Beyond simply highlighting and sharpening the factors for the Committee to consider, the new E.O. signals a willingness on the part of the Biden administration to use executive action in the CFIUS and investment regulation space. As the prospects for Congressional action on outbound investment regulation appear to stall, the administration’s use of its own authority in this space is notable. Particularly given the apparent enthusiasm within the administration for an outbound investment regulation mechanism, the E.O. may preview one avenue to achieve that goal.
[1] The Exon-Florio statute, as amended, provides a list of factors that the Committee should consider when reviewing transactions for national security concerns. In addition, the statute permits the Committee to consider “such other factors as the President or the Committee may determine to be appropriate.” See 50 U.S.C. § 4565(f)(11).
[3] It is not apparent from the text of the E.O. whether this list will be separate or different from the list of “Critical and Emerging Technologies” published by the National Science and Technology Council and used as a proxy for the “emerging and foundational technologies” referenced in the “critical technologies” definition.

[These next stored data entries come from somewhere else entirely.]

/-- Send a load or an atomic with a result to a peer; its thread will stand at BP-REMOTE (R335). -/
def State.askPeer (s : State) (t i key : Nat) (how : LoadHow) (scale : Byte) (pa : Nat) (op : PeerOp) (role : PeerRole) :
    State :=
  let r : PeerReq := { tag := s.nextId, pa, team := t, tidx := i, key, how, scale, waits := true, sync := false, cmd := 0, role }
  let s := { s with peers := s.peers ++ [r], nextId := s.nextId + 1 }
  s.send (.mreq r.tag pa op)
/-- What a load asks of a peer: the address and number of bytes, the scale that it has, and what the answer is for (R87,
R335); none where nothing of it lies there. -/
def Access.asks (a : Access) (near : List Byte) (scale : Byte) : Option (Nat × Nat × Byte × PeerRole) :=
  match a.scale, a.loc with
  | some (.peer q), .peer pa => some (q, 1, 0, .scale (some pa) [])
  | some (.peer q), _ => some (q, 1, 0, .scale none near)
  | _, .peer pa => some (pa, a.size, scale, .bytes)
  | _, _ => none

/-- Bytes that a thread's load sees at a place. -/
def State.laneBytes (s : State) (t i : Nat) (l : Loc) (n : Nat) : List Byte :=
  let m := s.team t
  s.loadBytes m.core (s.warp t (m.warpOf i)) (m.hlane i) l n
/-- The scale byte of an access. -/
def State.laneScale (s : State) (t i : Nat) (a : Access) : Byte :=
  match a.scale with
  | some m => (s.laneBytes t i m 1).headD 0
  | none => 0

/-- The sectors of loads enter L1; an acquire drops what L1 held of them first (R154, R156, R178). -/
def State.fillLanes (s : State) (k : Iss) (as : List (Nat × Access)) (acq : Bool) : State :=
  as.foldl (fun (s : State) (e : Nat × Access) =>
    let s := if acq then s.dropSector k.core e.2.loc else s
    let s := s.fillLoc k.core e.2.loc e.2.size
    match e.2.scale with | some m => s.fillLoc k.core m 1 | none => s) s
/-- What an access loads: how it becomes its result, what it asks of a peer, and its value where it asks nothing. -/
def State.laneLoad (s : State) (t : Nat) (code : BitVec 8) (regs : Nat) (sx : Bool) (ty : Option (BitVec 4))
    (e : Nat × Access) : LoadHow × Option (Nat × Nat × Byte × PeerRole) × Nat :=
  let h := s.loadHow t e.1 code regs sx ty e.2
  let sc := s.laneScale t e.1 e.2
  let bytes := s.laneBytes t e.1 e.2.loc e.2.size
  (h, e.2.asks bytes sc, h.value bytes sc)
/-- The loads of an issue (R178): their values are captured and written later (R50); the lanes of peer pages send their
requests and stand at BP-REMOTE. `zeros` lists lanes that receive zero, and `pred` each lane's predicate. -/
def State.loadDone (s : State) (k : Iss) (c : Common) (code : BitVec 8) (regs : Nat) (sx : Bool)
    (ty : Option (BitVec 4)) (as : List (Nat × Access)) (zeros : List Nat) (pred : Nat → Option (BitVec 3 × Bool))
    (acq : Bool) : State :=
  let t := k.team
  let key := s.nextId
  let vals := as.map fun (e : Nat × Access) => (e, s.laneLoad t code regs sx ty e)
  let near := vals.filter fun v => v.2.2.1.isNone
  let far := vals.filter fun v => v.2.2.1.isSome
  let got : List (Nat × Option Nat) :=
    (s.scalarAgree t code (near.map fun v => (v.1.1, v.2.2.2))).map fun e => (e.1, some e.2)
  let zero : List (Nat × Option Nat) := zeros.map fun i => (i, some 0)
  let wait : List (Nat × Option Nat) := far.map fun v => (v.1.1, none)
  let all := isort (fun a b => decide (a.1 ≤ b.1)) (got ++ zero ++ wait)
  let s := s.spinReads k (near.map fun v => (v.1.2.loc, v.1.2.size, v.2.2.2))
  let s := s.issueResults k c code regs (all.map fun e => (e.1, e.2, pred e.1))
  let s := far.foldl (fun (s : State) v => match v.2.2.1 with
    | some (pa, n, sc, role) => (s.askPeer t v.1.1 key v.2.1 sc pa (.load pa n) role).block t v.1.1 (.remoteData key)
    | none => s) s
  if acq then s.acquire k.core else s
/-- Perform the loads of an issue, unless they consume poison. -/
def State.loadLanes (s : State) (k : Iss) (c : Common) (code : BitVec 8) (regs : Nat) (sx : Bool)
    (ty : Option (BitVec 4)) (as : List (Nat × Access)) (zeros : List Nat) (pred : Nat → Option (BitVec 3 × Bool))
    (acq : Bool) : Res :=
  s.onPoison k (if acq then s.takesPoison k.core else s.consumes k.core) (places as)
    (.ok ((s.fillLanes k as acq).loadDone k c code regs sx ty as zeros pred acq))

[4] Sensitive personal data includes identifiable data that is maintained or collected by a U.S. business that (1) targets or tailors products or services to certain branches or agencies of the U.S. government; (2) has maintained or collected identifiable data within one or more of the 10 categories of identifiable data described specifically by CFIUS on greater than one million individuals at any point within the last 12 months; or (3) has a demonstrated business objective to maintain or collect data in one or more of the 10 categories of identifiable data specified by CFIUS on more than one million individuals and such data is an integrated part of the U.S. business’s primary products or services. See 31 C.F.R. § 800.241(a). Sensitive personal data also includes the results of an individual’s genetic tests, including any related genetic sequencing data, whenever such results constitute identifiable data. See 31 C.F.R. § 800.241(b).